_What to work on_: The required answer is every line of the data containing the word "element".

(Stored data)

-- ==== Sys2Proof/Certificates/Slice0/Obligations.lean ====
section
/-!
DEFINITION. The statements about the model, and the tables of rows they range over, written from the rules of the specification.
-/
namespace Sys2Proof.Claims
open Sys2Proof.Machine

/-! Rows of the vector pipes. -/

/-- A row of two integer sources and the exact value of an element. -/
structure IntRow where
  b : Bin
  t : Ity
  f : Int → Int → Int

/-- The wrapping integer rows (R332, R337). -/
def intRow : Instr → Option IntRow
  | .iadd o => some ⟨intBin (.iadd o) o, ityOf o.x, fun a b => a + b⟩
  | .isub o => some ⟨intBin (.isub o) o, ityOf o.x, fun a b => a - b⟩
  | .imul o => some ⟨intBin (.imul o) o, ityOf o.x, fun a b => a * b⟩
  | .imulh o => some ⟨intBin (.imulh o) o, ityOf o.x, fun a b => a * b / 2 ^ (ityOf o.x).e⟩
  | .imin o => some ⟨intBin (.imin o) o, ityOf o.x, fun a b => if a ≤ b then a else b⟩
  | .imax o => some ⟨intBin (.imax o) o, ityOf o.x, fun a b => if a ≤ b then b else a⟩
  | .iaddI o => some ⟨intBinI (.iaddI o) o, ityOf o.x, fun a b => a + b⟩
  | .imulI o => some ⟨intBinI (.imulI o) o, ityOf o.x, fun a b => a * b⟩
  | .iadd16 s d => some ⟨halfBin (.iadd16 s d) s d, ityS32, fun a b => a + b⟩
  | .isub16 s d => some ⟨halfBin (.isub16 s d) s d, ityS32, fun a b => a - b⟩
  | .imul16 s d => some ⟨halfBin (.imul16 s d) s d, ityS32, fun a b => a * b⟩
  | .imin16 s d => some ⟨halfBin (.imin16 s d) s d, ityS32, fun a b => if a ≤ b then a else b⟩
  | .imax16 s d => some ⟨halfBin (.imax16 s d) s d, ityS32, fun a b => if a ≤ b then b else a⟩
  | _ => none

/-- An integer clamped to an element. -/
def clamped (t : Ity) (v : Int) : Int := max t.lo (min t.hi v)

/-- RoundShift before its clamp (R74): a right shift adds half of what it drops; a negative count shifts left. -/
def roundShifted (a n : Int) : Int := if 0 < n then (a + 2 ^ (n.toNat - 1)) / 2 ^ n.toNat else a * 2 ^ (-n).toNat

/-- A saturating row: its exact value before the clamp and its SATF bit (R75). -/
structure SatRow where
  b : Bin
  t : Ity
  f : Int → Int → Int
  flag : Nat

/-- The saturating integer rows of two sources (R333, R338). -/
def satRow : Instr → Option SatRow
  | .iadds o => some ⟨intBin (.iadds o) o, ityOf o.x, fun a b => a + b, 1⟩
  | .isubs o => some ⟨intBin (.isubs o) o, ityOf o.x, fun a b => a - b, 1⟩
  | .ishrr o => some ⟨intBin (.ishrr o) o, ityOf o.x,
      fun a b => roundShifted a (sint (wrapTo 32 b) (if (ityOf o.x).e = 32 then 6 else 5)), 8⟩
  | _ => none

/-- A bitwise row of two sources. -/
structure BitRow where
  b : Bin
  wide : Bool
  f : Bool → Bool → Bool

/-- AND, OR and XOR in their three forms (R305, R352, R110). -/
def bitRow : Instr → Option BitRow
  | .and o => some ⟨bitBin (.and o) o, bitsWide (pfxTy o.x), fun a b => a && b⟩
  | .or o => some ⟨bitBin (.or o) o, bitsWide (pfxTy o.x), fun a b => a || b⟩
  | .xor o => some ⟨bitBin (.xor o) o, bitsWide (pfxTy o.x), fun a b => a != b⟩
  | .andI o => some ⟨bitBinI (.andI o) o, bitsWide (pfxTy o.x), fun a b => a && b⟩
  | .orI o => some ⟨bitBinI (.orI o) o, bitsWide (pfxTy o.x), fun a b => a || b⟩
  | .xorI o => some ⟨bitBinI (.xorI o) o, bitsWide (pfxTy o.x), fun a b => a != b⟩
  | .and16 s d => some ⟨halfBin (.and16 s d) s d, false, fun a b => a && b⟩
  | .or16 s d => some ⟨halfBin (.or16 s d) s d, false, fun a b => a || b⟩
  | .xor16 s d => some ⟨halfBin (.xor16 s d) s d, false, fun a b => a != b⟩
  | _ => none
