theorem killSrc_pois (a : LaneView) (o : Operand) (r : Nat) (hr : r < 112) :
    (a.killSrc o).pois r = if o.dead && (r == o.spec || (o.wide && decide (o.spec < 120) && r == o.spec + 1)) then false else a.pois r := by
  unfold LaneView.killSrc
  cases hd : o.dead
  · simp
  · simp only [↓reduceIte, Bool.true_and]
    have H : ∀ (b : LaneView) (k : Nat), (b.kill k).pois r = if r = k then false else b.pois r := by
      intro b k
      unfold LaneView.kill
      by_cases h1 : k < 112
      · simp [h1, upd]
      · have : r ≠ k := by omega
        by_cases h2 : k < 120 <;> simp [h1, h2, this]
    split
    · next h =>
      rw [H, H]
      simp only [Bool.and_eq_true, decide_eq_true_eq] at h
      by_cases h1 : r = o.spec
      · simp [h1]
      · by_cases h2 : r = o.spec + 1 <;> simp [h1, h2, h]
    · next h =>
      rw [H]
      by_cases h1 : r = o.spec
      · simp [h1]
      · simp only [h1, ↓reduceIte]
        have : (o.wide && decide (o.spec < 120)) = false := by simpa using h
        simp [this, h1]

theorem killSrc_oc (a : LaneView) (o : Operand) (k : Nat) (hk : k < 8) :
    (a.killSrc o).oc k =
      if o.dead && (112 + k == o.spec || (o.wide && decide (o.spec < 120) && 112 + k == o.spec + 1)) then 0#32 else a.oc k := by
  unfold LaneView.killSrc
  cases hd : o.dead
  · simp
  · simp only [↓reduceIte, Bool.true_and]
    have H : ∀ (b : LaneView) (j : Nat), (b.kill j).oc k = if 112 + k = j then 0#32 else b.oc k := by
      intro b j
      unfold LaneView.kill
      by_cases h1 : j < 112
      · have : 112 + k ≠ j := by omega
        simp [h1, this]
      · by_cases h2 : j < 120
        · obtain ⟨n, rfl⟩ : ∃ n, j = 112 + n := ⟨j - 112, by omega⟩
          have h3 : 112 + n - 112 = n := by omega
          have h4 : (112 + k = 112 + n) ↔ k = n := by omega
          simp only [h1, h2, ↓reduceIte, upd, h3, h4]
        · have : 112 + k ≠ j := by omega
          simp [h1, h2, this]
    split
    · next h =>
      rw [H, H]
      simp only [Bool.and_eq_true, decide_eq_true_eq] at h
      by_cases h1 : 112 + k = o.spec
      · simp [h1]
      · by_cases h2 : 112 + k = o.spec + 1 <;> simp [h1, h2, h]
    · next h =>
      rw [H]
      by_cases h1 : 112 + k = o.spec
      · simp [h1]
      · simp only [h1, ↓reduceIte]
        have : (o.wide && decide (o.spec < 120)) = false := by simpa using h
        simp [this, h1]

theorem killSrc_lat (a : LaneView) (o : Operand) : (a.killSrc o).lat = a.lat := by
  have H : ∀ (b : LaneView) (j : Nat), (b.kill j).lat = b.lat := by
    intro b j; unfold LaneView.kill; split
    · rfl
    · split <;> rfl
  unfold LaneView.killSrc
  split
  · split
    · rw [H, H]
    · rw [H]
  · rfl

theorem killSrcs_v (os : List Operand) (a : LaneView) (r : Nat) (hr : r < 112) :
    (os.foldl LaneView.killSrc a).v r =
      if os.any (fun o => o.dead && (r == o.spec || (o.wide && decide (o.spec < 120) && r == o.spec + 1))) then 0#32 else a.v r := by
  induction os generalizing a with
  | nil => simp
  | cons o t ih =>
    rw [List.foldl_cons, ih, killSrc_v a o r hr, List.any_cons]
    by_cases h1 : t.any (fun o => o.dead && (r == o.spec || (o.wide && decide (o.spec < 120) && r == o.spec + 1))) = true
    · simp only [h1, ↓reduceIte, Bool.or_true]
    · simp only [h1, Bool.false_eq_true, ↓reduceIte, Bool.or_false]

theorem killSrcs_pois (os : List Operand) (a : LaneView) (r : Nat) (hr : r < 112) :
    (os.foldl LaneView.killSrc a).pois r =
      if os.any (fun o => o.dead && (r == o.spec || (o.wide && decide (o.spec < 120) && r == o.spec + 1))) then false else a.pois r := by
  induction os generalizing a with
  | nil => simp
  | cons o t ih =>
    rw [List.foldl_cons, ih, killSrc_pois a o r hr, List.any_cons]
    by_cases h1 : t.any (fun o => o.dead && (r == o.spec || (o.wide && decide (o.spec < 120) && r == o.spec + 1))) = true
    · simp only [h1, ↓reduceIte, Bool.or_true]
    · simp only [h1, Bool.false_eq_true, ↓reduceIte, Bool.or_false]
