/-! A core changes. -/

@[simp] theorem modCore_sel (k : Nat) (f : Core → Core) (s : State) : (modCore k f s).sel = s.sel := rfl
@[simp] theorem modCore_agenda (k : Nat) (f : Core → Core) (s : State) : (modCore k f s).agenda = s.agenda := rfl
@[simp] theorem modCore_stalled (k : Nat) (f : Core → Core) (s : State) : (modCore k f s).stalled = s.stalled := rfl
@[simp] theorem modCore_clock (k : Nat) (f : Core → Core) (s : State) : (modCore k f s).clock = s.clock := rfl
@[simp] theorem modCore_cycles (k : Nat) (f : Core → Core) (s : State) : (modCore k f s).cycles = s.cycles := rfl
@[simp] theorem modCore_serial (k : Nat) (f : Core → Core) (s : State) : (modCore k f s).serial = s.serial := rfl
@[simp] theorem modCore_mem (k : Nat) (f : Core → Core) (s : State) : (modCore k f s).mem = s.mem := rfl
@[simp] theorem modCore_poison (k : Nat) (f : Core → Core) (s : State) : (modCore k f s).poison = s.poison := rfl
@[simp] theorem modCore_mirror (k : Nat) (f : Core → Core) (s : State) : (modCore k f s).mirror = s.mirror := rfl
@[simp] theorem modCore_hbmFlips (k : Nat) (f : Core → Core) (s : State) : (modCore k f s).hbmFlips = s.hbmFlips := rfl
@[simp] theorem modCore_owners (k : Nat) (f : Core → Core) (s : State) : (modCore k f s).owners = s.owners := rfl
@[simp] theorem modCore_retired (k : Nat) (f : Core → Core) (s : State) : (modCore k f s).retired = s.retired := rfl
@[simp] theorem modCore_quarantined (k : Nat) (f : Core → Core) (s : State) : (modCore k f s).quarantined = s.quarantined := rfl
@[simp] theorem modCore_quiescing (k : Nat) (f : Core → Core) (s : State) : (modCore k f s).quiescing = s.quiescing := rfl
@[simp] theorem modCore_testing (k : Nat) (f : Core → Core) (s : State) : (modCore k f s).testing = s.testing := rfl
@[simp] theorem modCore_stuck (k : Nat) (f : Core → Core) (s : State) : (modCore k f s).stuck = s.stuck := rfl
@[simp] theorem modCore_tlb (k : Nat) (f : Core → Core) (s : State) : (modCore k f s).tlb = s.tlb := rfl
@[simp] theorem modCore_tlbi (k : Nat) (f : Core → Core) (s : State) : (modCore k f s).tlbi = s.tlbi := rfl
@[simp] theorem modCore_atsReqs (k : Nat) (f : Core → Core) (s : State) : (modCore k f s).atsReqs = s.atsReqs := rfl
@[simp] theorem modCore_priReqs (k : Nat) (f : Core → Core) (s : State) : (modCore k f s).priReqs = s.priReqs := rfl
@[simp] theorem modCore_priRefused (k : Nat) (f : Core → Core) (s : State) : (modCore k f s).priRefused = s.priRefused := rfl
@[simp] theorem modCore_hostWaits (k : Nat) (f : Core → Core) (s : State) : (modCore k f s).hostWaits = s.hostWaits := rfl
@[simp] theorem modCore_mmio (k : Nat) (f : Core → Core) (s : State) : (modCore k f s).mmio = s.mmio := rfl
@[simp] theorem modCore_msix (k : Nat) (f : Core → Core) (s : State) : (modCore k f s).msix = s.msix := rfl
@[simp] theorem modCore_objects (k : Nat) (f : Core → Core) (s : State) : (modCore k f s).objects = s.objects := rfl
@[simp] theorem modCore_launches (k : Nat) (f : Core → Core) (s : State) : (modCore k f s).launches = s.launches := rfl
@[simp] theorem modCore_groups (k : Nat) (f : Core → Core) (s : State) : (modCore k f s).groups = s.groups := rfl
@[simp] theorem modCore_saved (k : Nat) (f : Core → Core) (s : State) : (modCore k f s).saved = s.saved := rfl
@[simp] theorem modCore_entries (k : Nat) (f : Core → Core) (s : State) : (modCore k f s).entries = s.entries := rfl
@[simp] theorem modCore_tokens (k : Nat) (f : Core → Core) (s : State) : (modCore k f s).tokens = s.tokens := rfl
@[simp] theorem modCore_completions (k : Nat) (f : Core → Core) (s : State) : (modCore k f s).completions = s.completions := rfl
@[simp] theorem modCore_endedQueues (k : Nat) (f : Core → Core) (s : State) : (modCore k f s).endedQueues = s.endedQueues := rfl
@[simp] theorem modCore_resetting (k : Nat) (f : Core → Core) (s : State) : (modCore k f s).resetting = s.resetting := rfl
@[simp] theorem modCore_keptHeads (k : Nat) (f : Core → Core) (s : State) : (modCore k f s).keptHeads = s.keptHeads := rfl
@[simp] theorem modCore_waiting (k : Nat) (f : Core → Core) (s : State) : (modCore k f s).waiting = s.waiting := rfl
@[simp] theorem modCore_marks (k : Nat) (f : Core → Core) (s : State) : (modCore k f s).marks = s.marks := rfl
@[simp] theorem modCore_temps (k : Nat) (f : Core → Core) (s : State) : (modCore k f s).temps = s.temps := rfl
@[simp] theorem modCore_overwritten (k : Nat) (f : Core → Core) (s : State) : (modCore k f s).overwritten = s.overwritten := rfl
@[simp] theorem modCore_dispatchFrozen (k : Nat) (f : Core → Core) (s : State) : (modCore k f s).dispatchFrozen = s.dispatchFrozen := rfl
@[simp] theorem modCore_ringmasterBoot (k : Nat) (f : Core → Core) (s : State) : (modCore k f s).ringmasterBoot = s.ringmasterBoot := rfl
@[simp] theorem modCore_restarting (k : Nat) (f : Core → Core) (s : State) : (modCore k f s).restarting = s.restarting := rfl
@[simp] theorem modCore_sliceFn (k : Nat) (f : Core → Core) (s : State) : (modCore k f s).sliceFn = s.sliceFn := rfl
@[simp] theorem modCore_sliceStart (k : Nat) (f : Core → Core) (s : State) : (modCore k f s).sliceStart = s.sliceStart := rfl
@[simp] theorem modCore_switching (k : Nat) (f : Core → Core) (s : State) : (modCore k f s).switching = s.switching := rfl
@[simp] theorem modCore_sleeping (k : Nat) (f : Core → Core) (s : State) : (modCore k f s).sleeping = s.sleeping := rfl
@[simp] theorem modCore_clockSteps (k : Nat) (f : Core → Core) (s : State) : (modCore k f s).clockSteps = s.clockSteps := rfl
@[simp] theorem modCore_power (k : Nat) (f : Core → Core) (s : State) : (modCore k f s).power = s.power := rfl
@[simp] theorem modCore_links (k : Nat) (f : Core → Core) (s : State) : (modCore k f s).links = s.links := rfl
@[simp] theorem modCore_ports (k : Nat) (f : Core → Core) (s : State) : (modCore k f s).ports = s.ports := rfl
@[simp] theorem modCore_rxSeq (k : Nat) (f : Core → Core) (s : State) : (modCore k f s).rxSeq = s.rxSeq := rfl
@[simp] theorem modCore_rxData (k : Nat) (f : Core → Core) (s : State) : (modCore k f s).rxData = s.rxData := rfl
@[simp] theorem modCore_txSeq (k : Nat) (f : Core → Core) (s : State) : (modCore k f s).txSeq = s.txSeq := rfl
@[simp] theorem modCore_sent (k : Nat) (f : Core → Core) (s : State) : (modCore k f s).sent = s.sent := rfl
@[simp] theorem modCore_replay (k : Nat) (f : Core → Core) (s : State) : (modCore k f s).replay = s.replay := rfl
@[simp] theorem modCore_caused (k : Nat) (f : Core → Core) (s : State) : (modCore k f s).caused = s.caused := rfl
@[simp] theorem modCore_hostReads (k : Nat) (f : Core → Core) (s : State) : (modCore k f s).hostReads = s.hostReads := rfl
@[simp] theorem modCore_reports (k : Nat) (f : Core → Core) (s : State) : (modCore k f s).reports = s.reports := rfl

_Task response_:
/-- A row of two integer sources and the exact value of an element. -/
/-- An integer clamped to an element. -/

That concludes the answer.